Each record beneath this line should be returned exactly as it is.

*** Block opens ***

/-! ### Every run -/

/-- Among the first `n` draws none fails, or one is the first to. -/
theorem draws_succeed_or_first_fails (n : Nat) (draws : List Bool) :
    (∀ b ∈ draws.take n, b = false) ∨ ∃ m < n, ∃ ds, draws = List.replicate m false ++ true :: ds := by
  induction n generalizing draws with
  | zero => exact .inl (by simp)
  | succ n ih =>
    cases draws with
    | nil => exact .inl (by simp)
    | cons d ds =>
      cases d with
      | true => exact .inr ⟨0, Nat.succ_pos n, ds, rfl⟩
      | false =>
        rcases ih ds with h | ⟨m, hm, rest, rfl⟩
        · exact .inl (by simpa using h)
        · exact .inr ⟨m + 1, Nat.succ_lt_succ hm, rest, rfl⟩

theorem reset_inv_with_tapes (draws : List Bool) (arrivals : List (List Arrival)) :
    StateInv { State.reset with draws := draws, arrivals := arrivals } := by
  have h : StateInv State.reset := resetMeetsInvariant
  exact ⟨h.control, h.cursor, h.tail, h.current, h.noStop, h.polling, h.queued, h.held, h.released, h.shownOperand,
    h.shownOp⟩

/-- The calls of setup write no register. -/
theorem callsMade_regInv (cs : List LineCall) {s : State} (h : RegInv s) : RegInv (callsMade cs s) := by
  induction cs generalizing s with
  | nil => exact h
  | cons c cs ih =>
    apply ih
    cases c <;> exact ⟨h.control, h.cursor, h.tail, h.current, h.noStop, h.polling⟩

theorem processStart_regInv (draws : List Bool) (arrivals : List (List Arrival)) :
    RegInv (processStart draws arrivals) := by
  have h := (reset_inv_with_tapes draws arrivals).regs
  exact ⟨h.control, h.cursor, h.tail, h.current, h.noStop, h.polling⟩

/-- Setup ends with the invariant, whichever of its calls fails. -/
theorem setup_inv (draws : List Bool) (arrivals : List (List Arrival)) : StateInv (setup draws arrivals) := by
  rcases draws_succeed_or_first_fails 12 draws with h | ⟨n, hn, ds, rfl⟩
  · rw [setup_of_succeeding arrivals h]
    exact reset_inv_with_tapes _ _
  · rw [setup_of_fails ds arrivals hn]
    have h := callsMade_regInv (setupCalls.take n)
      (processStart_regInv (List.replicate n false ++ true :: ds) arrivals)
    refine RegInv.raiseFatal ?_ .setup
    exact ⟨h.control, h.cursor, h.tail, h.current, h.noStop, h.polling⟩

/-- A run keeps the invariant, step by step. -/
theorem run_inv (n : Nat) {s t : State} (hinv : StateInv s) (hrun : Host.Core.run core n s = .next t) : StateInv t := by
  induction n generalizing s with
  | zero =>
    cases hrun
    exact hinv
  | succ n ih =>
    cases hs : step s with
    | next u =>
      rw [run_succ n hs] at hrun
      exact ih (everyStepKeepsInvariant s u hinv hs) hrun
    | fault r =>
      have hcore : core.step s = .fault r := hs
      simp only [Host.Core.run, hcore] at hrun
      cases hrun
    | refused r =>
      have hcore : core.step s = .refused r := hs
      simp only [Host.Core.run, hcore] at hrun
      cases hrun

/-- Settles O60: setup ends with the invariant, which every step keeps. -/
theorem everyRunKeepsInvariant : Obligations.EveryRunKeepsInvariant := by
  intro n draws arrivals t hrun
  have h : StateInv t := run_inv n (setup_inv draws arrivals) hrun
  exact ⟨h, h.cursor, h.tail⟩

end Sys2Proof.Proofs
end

*** Block closes ***

* [Finished task]
/-! ### Every run -/

/-- Among the first `n` draws none fails, or one is the first to. -/
theorem draws_succeed_or_first_fails (n : Nat) (draws : List Bool) :
    (∀ b ∈ draws.take n, b = false) ∨ ∃ m < n, ∃ ds, draws = List.replicate m false ++ true :: ds := by
  induction n generalizing draws with
  | zero => exact .inl (by simp)
  | succ n ih =>
    cases draws with
    | nil => exact .inl (by simp)
    | cons d ds =>
      cases d with
      | true => exact .inr ⟨0, Nat.succ_pos n, ds, rfl⟩
      | false =>
        rcases ih ds with h | ⟨m, hm, rest, rfl⟩
        · exact .inl (by simpa using h)
        · exact .inr ⟨m + 1, Nat.succ_lt_succ hm, rest, rfl⟩

theorem reset_inv_with_tapes (draws : List Bool) (arrivals : List (List Arrival)) :
    StateInv { State.reset with draws := draws, arrivals := arrivals } := by
  have h : StateInv State.reset := resetMeetsInvariant
  exact ⟨h.control, h.cursor, h.tail, h.current, h.noStop, h.polling, h.queued, h.held, h.released, h.shownOperand,
    h.shownOp⟩

/-- The calls of setup write no register. -/
theorem callsMade_regInv (cs : List LineCall) {s : State} (h : RegInv s) : RegInv (callsMade cs s) := by
  induction cs generalizing s with
  | nil => exact h
  | cons c cs ih =>
    apply ih
    cases c <;> exact ⟨h.control, h.cursor, h.tail, h.current, h.noStop, h.polling⟩

theorem processStart_regInv (draws : List Bool) (arrivals : List (List Arrival)) :
    RegInv (processStart draws arrivals) := by
  have h := (reset_inv_with_tapes draws arrivals).regs
  exact ⟨h.control, h.cursor, h.tail, h.current, h.noStop, h.polling⟩

/-- Setup ends with the invariant, whichever of its calls fails. -/
theorem setup_inv (draws : List Bool) (arrivals : List (List Arrival)) : StateInv (setup draws arrivals) := by
  rcases draws_succeed_or_first_fails 12 draws with h | ⟨n, hn, ds, rfl⟩
  · rw [setup_of_succeeding arrivals h]
    exact reset_inv_with_tapes _ _
  · rw [setup_of_fails ds arrivals hn]
    have h := callsMade_regInv (setupCalls.take n)
      (processStart_regInv (List.replicate n false ++ true :: ds) arrivals)
    refine RegInv.raiseFatal ?_ .setup
    exact ⟨h.control, h.cursor, h.tail, h.current, h.noStop, h.polling⟩

/-- A run keeps the invariant, step by step. -/
theorem run_inv (n : Nat) {s t : State} (hinv : StateInv s) (hrun : Host.Core.run core n s = .next t) : StateInv t := by
  induction n generalizing s with
  | zero =>
    cases hrun
    exact hinv
  | succ n ih =>
    cases hs : step s with
    | next u =>
      rw [run_succ n hs] at hrun
      exact ih (everyStepKeepsInvariant s u hinv hs) hrun
    | fault r =>
      have hcore : core.step s = .fault r := hs
      simp only [Host.Core.run, hcore] at hrun
      cases hrun
    | refused r =>
      have hcore : core.step s = .refused r := hs
      simp only [Host.Core.run, hcore] at hrun
      cases hrun

/-- Settles O60: setup ends with the invariant, which every step keeps. -/
theorem everyRunKeepsInvariant : Obligations.EveryRunKeepsInvariant := by
  intro n draws arrivals t hrun
  have h : StateInv t := run_inv n (setup_inv draws arrivals) hrun
  exact ⟨h, h.cursor, h.tail⟩

end Sys2Proof.Proofs
end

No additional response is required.